You do not need recursion. All you need to do is build up a set of intermediate solutions. Here is a non-recursive solution in Python:

# This does NOT use recursion!
def all_comb(list_of_lists):
    # We start with a list of just the empty set.
    answer = [[]]
    for list in list_of_lists:
        # new_answer will be the list of combinations including this one.
        new_answer = []
        # Build up the new answer.
        for thing in list:
            for prev_list in answer:
                new_answer.append(prev_list + [thing])
        # Replace the old answer with the new one.
        answer = new_answer
    # We now have all combinations of all lists.
    return answer

# Demonstration that it works.    
for comb in all_comb([["x", "y"], ["a", "b", "c"], ["o", "p"]]):
    print(" ".join(comb))

Answer 4

Think of it like how you increment a number, e.g. a base 3 number would go:

000
001
002
010
011
...
222

Now think of each digit being the index into each of the nested lists. You will have as many digits as you have nested lists, i.e. the size of the outer list.

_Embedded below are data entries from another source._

-- ==== Sys2Proof/Machine/Order.lean ====
section
/-!
DEFINITION. Sys2Proof/Machine/Order.lean: fold records (R142), and the memory-path firings of a cell that have issued and wait: what later
accesses, fences and copies wait for (R285-R287, R309, R316, R319).
-/
namespace Sys2Proof.Machine

/-! ### Fold records (R142) -/

def Fold.sid (f : Fold) : Nat := field f.w0 63 52
/-- Class code of R140: 0 frame, 1 acc, 2 near, 3 far. -/
def Fold.cls (f : Fold) : Nat := field f.w0 51 50
/-- The C-cell or S-cell of an on-chip fold. -/
def Fold.cell (f : Fold) : Nat := 64 * field f.w0 43 38 + field f.w0 49 44
def Fold.adopt (f : Fold) : Bool := f.w0.getLsbD 37
/-- The slot size in bytes. -/
def Fold.slotBytes (f : Fold) : Nat := 2 ^ (field f.w0 35 32 + 2)
def Fold.rank (f : Fold) : Nat := field f.w0 31 29
def Fold.adj (f : Fold) : Bool := f.w0.getLsbD 28
def Fold.readers (f : Fold) : Nat := field f.w0 27 20
/-- The byte offset of slot 0 in the class, or its virtual address for far. -/
def Fold.base (f : Fold) : Nat := bif f.cls == 3 then field f.w4 56 0 else field f.w0 19 0 * 128
def Fold.far (f : Fold) : Bool := f.cls == 3

/-- A vector of four 12-bit fields, the first in bits 47-36. -/
def four12 (w : Dword) : List Nat := [field w 47 36, field w 35 24, field w 23 12, field w 11 0]

/-- The moduli of a fold, over its rank. -/
def Fold.moduli (f : Fold) : List Nat := (four12 f.w1).take f.rank

/-- An entry of the skew matrix above its diagonal. -/
def Fold.skew (f : Fold) (d e : Nat) : Int :=
  match d, e with
  | 0, 1 => sx (field f.w3 23 20) 4
  | 0, 2 => sx (field f.w3 19 16) 4
  | 0, 3 => sx (field f.w3 15 12) 4
  | 1, 2 => sx (field f.w3 11 8) 4
  | 1, 3 => sx (field f.w3 7 4) 4
  | 2, 3 => sx (field f.w3 3 0) 4
  | _, _ => 0

/-- The slot count of a fold. -/
def Fold.slots (f : Fold) : Nat := f.moduli.foldl (· * ·) 1

/-- The slot of a name (R143). -/
def foldSlot (f : Fold) (j : List Nat) : Nat :=
  let at' := fun d => (((j[d]?).getD 0 : Nat) : Int)
  let y := (List.range f.rank).map (fun d =>
    let sum := (List.range f.rank).foldl (fun (acc : Int) e => if d < e then acc + f.skew d e * at' e else acc) (at' d)
    (sum % (((f.moduli[d]?).getD 1 : Nat) : Int)).toNat)
  ordinalOf f.moduli y

/-- The first byte of a slot: an offset in the class, or a virtual address. -/
def Fold.slotAt (f : Fold) (n : Nat) : Nat := f.base + n * f.slotBytes

/-- The header array of a far fold (R140). -/
def Fold.hdrAt (f : Fold) (n : Nat) : Nat := (f.base + f.slots * f.slotBytes + 127) / 128 * 128 + 8 * n

/-- The end of the space of a fold: of its slots, or of its header array. -/
def Fold.spaceEnd (f : Fold) : Nat := bif f.far then f.hdrAt f.slots else f.base + f.slots * f.slotBytes

/-- Whether the cells of a plot issue and its generators run: not while its configuration is to be loaded again (R429). -/
def Plot.live (p : Plot) : Bool := p.running && !p.frozen && p.stop == .none && !p.scrub

/-! ### Firings that have issued and wait (R34, R285) -/

/-- The context of a firing that waits, while its instance lives. -/
def Waiting.ctx? (s : State) (w : Waiting) : Option Ctx :=
  (ctxOf? s w.firing).bind (fun c => bif c.inst.run == w.run then some c else none)

/-- The element that a form which fires once for its instance reads its operands from: the first that is not null (R105). -/
def Ctx.lead (c : Ctx) : Nat := ((elemsOf c.inst.len).find? (fun e => !c.null e)).getD 0

/-- The fold of the name that a form on names accesses. -/
def Ctx.nameFold? (c : Ctx) : Option Fold :=
  (c.blk.names[field c.word 22 18]?).bind (fun (e : Dword) => Tab.at? c.plot.folds (field e 63 52))

/-- Whether a firing accesses a far fold by name. -/
def Ctx.onFar (c : Ctx) : Bool := [0x21, 0x22, 0x23, 0x24, 0x26].contains c.opcode && c.nameFold?.any Fold.far

/-- Whether a firing copies. -/
def Ctx.copies (c : Ctx) : Bool := c.opcode == 0xCF || c.opcode == 0xD0

/-- Whether a firing copies into memory, or else into near space (R283). -/
def Ctx.copiesOut (c : Ctx) : Bool := c.opcode == 0xCF && field c.word 23 22 != 0

/-- Whether a firing is an atomic. -/
def Ctx.atomic (c : Ctx) : Bool := Nat.ble 0xD1 c.opcode && Nat.ble c.opcode 0xD6

/-- Whether a firing writes memory as R285 counts it: ST, an atomic, a COPY into memory, SIG, BAR, an access of a far fold. -/
def Ctx.writesMem (c : Ctx) : Bool :=
  c.opcode == 0xCD || c.atomic || c.copiesOut || c.opcode == 0x11 || c.opcode == 0x0F || c.onFar

/-- Whether a firing reads memory as R285 counts it: LD, an atomic, a copy, an access of a far fold. -/
def Ctx.readsMem (c : Ctx) : Bool := c.opcode == 0xCC || c.atomic || c.copies || c.onFar

/-- Whether the place of a firing that waits is kept: of the memory path, of a release or an acquire, of a partition form. -/
def Ctx.keepsPlace (c : Ctx) : Bool :=
  c.writesMem || c.readsMem || [0x10, 0xD7, 0xD8, 0xD9, 0xDA, 0xDB, 0xE4, 0xE5, 0xE8, 0xE9, 0xEB, 0xEE, 0xFC, 0xFD].contains c.opcode

/-- A firing that waits given its place, with what it noted when it issued; one that has a place keeps it. -/
def noteWait (s : State) (f : Firing) (run note : Nat) : State :=
  bif s.waiting.any (fun w => w.firing == f && w.run == run) then s
  else { s with waiting := s.waiting ++ [{ firing := f, run := run, note := note }] }

/-- The firings that wait and have issued before a firing. -/
def earlier (s : State) (c : Ctx) : List Waiting := s.waiting.takeWhile (fun w => !(w.firing == c.f && w.run == c.inst.run))

/-- Whether a firing that has issued before one, and waits, meets a condition. -/
def anyEarlier (s : State) (c : Ctx) (ok : Ctx → Bool) : Bool := (earlier s c).any (fun w => (w.ctx? s).any ok)

/-- Whether a firing of the same cell that has issued before one, and waits, meets a condition. -/
def ownEarlier (s : State) (c : Ctx) (ok : Ctx → Bool) : Bool :=
  anyEarlier s c (fun d => d.f.plot == c.f.plot && d.f.cell == c.f.cell && ok d)

/-- Whether a firing that waits is to write in the line of an address. -/
def Ctx.writesLine (d : Ctx) (va : Nat) : Bool :=
  let within := fun (a n : Nat) => (a / 128).ble (va / 128) && (va / 128).blt ((a + n + 127) / 128)
  let es := waiting d.blk d.inst d.f.slot
  let len := field (d.k (field d.word 21 18 + 3)) 23 0
  bif d.opcode == 0xCD || d.atomic then es.any (fun e => d.elem? 0 e != none && vaOf (d.wide 0 e) / 128 == va / 128)
  else bif d.copiesOut then
    bif field d.word 23 22 == 1 then within (vaOf (d.k2 (field d.word 21 18))) len else es.any (fun e => within (vaOf (d.wide 1 e)) len)
  else bif d.onFar then d.nameFold?.any (fun f => within f.base (f.spaceEnd - f.base))
  else false

/-- Whether a write of the same cell that has issued before a firing, and waits, is to go to the line of an address: the firing's access
comes after it (R316, R319). -/
def lineBlocked (s : State) (c : Ctx) (va : Nat) : Bool := ownEarlier s c (fun d => d.writesMem && d.writesLine va)

end Sys2Proof.Machine
end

The "base" of each digit may differ, and is the size of the corresponding nested list. A "digit" can be a very large number if a nested list is large.

So, you start by creating a list of "digit", or index values, initializing them to 0. You then print the values of the elements at those indices. You then increment the last index value, rolling over as needed, like you would a normal number, stopping when the first index value rolls over.

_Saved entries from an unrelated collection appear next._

/-- The line of a decoupling queue that has come: its bytes, kept with their side word in the window too where one serves it (R293, R304).
-/
def streamLine (s : State) (port ctx handle ord : Nat) (g : Fetched) : State :=
  onPort s port (fun p => { p with ctxs := Tab.upd p.ctxs ctx (fun t =>
    match t.handle == handle, t.slines.find? (fun l => l.ord == ord) with
    | true, some x =>
      let w : WLine := { line := x.line, data := g.data, side := g.side, poison := g.poison, mask := 0, n := 0 }
      { t with slines := t.slines.map (fun l => bif l.ord == ord then { l with data := some (g.data, g.poison) } else l),
               wlines := match x.win with
                 | some o => bif o.blt t.tail then t.wlines else Tab.set t.wlines o w
                 | none => t.wlines }
    | _, _ => t) })

/-- The slice at which a queue's requests are served; those of the last queue bypass L2 (R301). -/
def queueHome (n : Nat) : Option Nat := bif n == bypassQueue then none else some n

/-- The die of the window line at an offset of a stream's window (R303). -/
def Stream.windowDie (t : Stream) (off : Nat) : Option Nat :=
  (t.givers[off / 128 % Nat.max 1 t.givers.length]?).bind sliceDie

/-- The die that the line of a read stream is fetched to: that of its window line, or of its P-cell (R303, R304). -/
def fetchDie (s : State) (port ctx ord : Nat) : Option Nat :=
  match (Tab.at? (portOf s port).ctxs ctx).bind (fun t => (t.slines.find? (fun l => l.ord == ord)).bind (fun l => l.win.map t.windowDie)) with
  | some die => die
  | none => dieOf? port

/-- LD_REPLY (R281): the slice serves a read, and the reply carrying its tag returns to the cell, or the line to its stream; a prefetch only
fills. -/
def execLdReply (slice : Nat) (s : State) : Outcome :=
  match nextServed? s slice Req.isRead with
  | none => .next s
  | some r =>
    let s := served s slice r
    let fetch := fun (die : Option Nat) (n : Nat) => fetchAt (queueHome slice) s die r.vi r.line n
    match r.kind with
    | .read rpl off ty =>
      let g := fetch (dieOf? r.port) (tyBytes ty)
      bif g.poison then .next (replyPoison g.s rpl)
      else
        let h : HeldLine := { vi := r.vi, plot := rpl.firing.plot, cell := rpl.firing.cell, data := g.data }
        let s := bif newerWrite g.s r.port r.line then g.s else onPort g.s r.port (fun p => { p with held := Tab.set p.held r.line h })
        .next (replyValue s rpl (tyWide ty) (widenLoad ty (lineVal g.data off (tyBytes ty))))
    | .streamRead ctx handle ord =>
      let die := fetchDie s r.port ctx ord
      let g := fetch die 128
      .next (streamLine (carry g.s r.vi 128 die (dieOf? r.port)) r.port ctx handle ord g)
    | _ => .next (fetch (dieOf? r.port) 0).s

/-- Whether a request writes. -/
def Req.isWrite (r : Req) : Bool :=
  match r.kind with
  | .write .. | .streamWrite .. => true
  | _ => false

/-- WRITE_ACKNOWLEDGE (R285): the slice performs a write and acknowledges it at its P-cell. -/
def execWriteAcknowledge (slice : Nat) (s : State) : Outcome :=
  match nextServed? s slice Req.isWrite with
  | none => .next s
  | some r =>
    let s := served s slice r
    match r.kind with
    | .write data mask side _ => .next (storeAt (queueHome slice) s (dieOf? r.port) r.vi r.line data mask side)
    | .streamWrite ctx handle n data mask die =>
      let s := storeAt (queueHome slice) s die r.vi r.line data mask none
      .next (onPort s r.port (fun p => { p with ctxs := Tab.upd p.ctxs ctx (fun t =>
        bif t.handle == handle then { t with sent := t.sent - n, performed := t.performed + n } else t) }))
    | _ => .next s

/-- ATOMIC_PERFORM (R282): the home slice applies an atomic to its line and the old value returns. -/
def execAtomicPerform (slice : Nat) (s : State) : Outcome :=
  match nextServed? s slice (atomReady s) with
  | none => .next s
  | some r =>
    let s := served s slice r
    match r.kind with
    | .atomic rpl off ty op b c =>
      let s := takeTicket s rpl
      let g := fetchAt (queueHome slice) s (dieOf? r.port) r.vi r.line 0
      bif g.poison then .next (replyPoison g.s rpl)
      else
        let old := lineVal g.data off (tyBytes ty)
        let new := atomNew ty op old b c
        let s := storeAt (queueHome slice) g.s (dieOf? r.port) r.vi r.line (BitVec.ofNat 1024 (new * 2 ^ (8 * off))) (maskAt off (tyBytes ty)) none
        .next (replyValue (dropLine s r.port r.line) rpl (tyWide ty) (widenLoad ty old))
    | _ => .next s

/-- COALESCER_FLUSH (R262): a line buffer is written to its slice. -/
def execCoalescerFlush (port line : Nat) (s : State) : Outcome := .next (flushBuffer s port line)

/-! ### Copies (R283, R284) -/

/-- Bytes of headers that follow a near extent of a length (R208, R283). -/
def headerBytes (bf len : Nat) : Nat :=
  match bf with
  | 1 => (len + 63) / 64 * 2
  | 2 => (len + 127) / 128 * 2
  | _ => 0

/-- A constant word of a copy found wrong: the lowest offending bit of k[n+3], or k[n+2] for DIR mem (R283). -/
def copyField? (mem : Bool) (k2 k3 : Word) : Option Nat :=
  let bad := bif mem && k2 != 0 then lowestFrom k2.toNat 0 32 else none
  match bad with
  | some b => some b
  | none =>
    match lowestFrom k3.toNat 24 6 with
    | some b => some b
    | none => bif field k3 31 30 == 3 then some 30 else none

/-- Whether a line is poisoned as a VI would read it. -/
def poisoned (s : State) (v line : Nat) : Bool :=
  match homeSlice? s v (128 * line) with
  | none => s.poison.contains line
  | some n => match findLine? (sliceOf s n) v line with
    | some (_, l) => l.poison
    | none => s.poison.contains line

/-- The first unit of a copy's side of a kind. -/
def unitWhere? (units : Nat) (ok : Nat → Bool) : Option Nat := (List.range units).find? ok

/-- The way of one side of a copy in memory: the physical addresses of its 64-byte units, or the trap with the address at fault (R284,
R261, R271). -/
def copySide (s : State) (c : Ctx) (u : Via) (va units : Nat) (n : Need) : Acc (List Nat) ⊕ (Cause × Dword) :=
  let owned := fun i => ownerAllows (viOf s c.plot.vi) u.port (va + 64 * i) == none
  match bif n == .write then unitWhere? units owned else none, translateUnits s u n units va with
  | _, .wait s => .inl (.wait s)
  | some i, .fault _ _ _ => .inr (.access, infoMem u.src 0 (va + 64 * i))
  | none, .fault cause why a => .inr (cause, infoMem u.src why a)
  | bad, .ok s pas =>
    match pas.findSome? (fun pa => remoteFault? s c pa), bad with
    | some t, _ => .inr t
    | none, some i => .inr (.access, infoMem u.src 0 (va + 64 * i))
    | none, none =>
      match bif n == .read then unitWhere? units (fun i => poisoned s c.plot.vi (((pas[i]?).getD 0) / 128)) else none with
      | some i => .inr (.access, infoMem u.src 3 (va + 64 * i))
      | none => .inl (.ok s pas)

Here is a Java implementation using arrays of arrays, i.e. String[][]. You can easily change to List<List<String>> or List<String[]> if needed.

@SafeVarargs
public static void printCombos(String[] ... lists) {
    if (lists.length == 0)
        throw new IllegalArgumentException("No lists given");
    for (String[] list : lists)
        if (list.length == 0)
            throw new IllegalArgumentException("List is empty");

    int[] idx = new int[lists.length];
    for (;;) {
        // Print combo
        for (int i = 0; i < lists.length; i++) {
            if (i != 0)
                System.out.print(' ');
            System.out.print(lists[i][idx[i]]);
        }
        System.out.println();

        // Advance to next combination
        for (int i = lists.length - 1; ++idx[i] == lists[i].length; ) {
            idx[i] = 0;
            if (--i < 0)
                return; // We're done
        }
    }
}

public static void main(String[] args) {
    String[][] data = { { "x", "z" }, { "a", "b", "c" }, { "o", "p" } };
    printCombos(data);
}

OUTPUT

x a o
x a p
x b o
x b p
x c o
x c p
z a o
z a p
z b o
z b p
z c o
z c p

If you use lists instead of arrays, then the code will use get(int), which may not always be good for performance, e.g. for LinkedList.

If that is the case, replace int[] idx with an Iterator[], initializing each array entry with an iterator for the corresponding list. Resetting a "digit" to 0 would then be done by retrieving a new Iterator from the list in question.

In this case, they don't even have to be lists, but can be any kind of collection, or more specifically Iterable objects.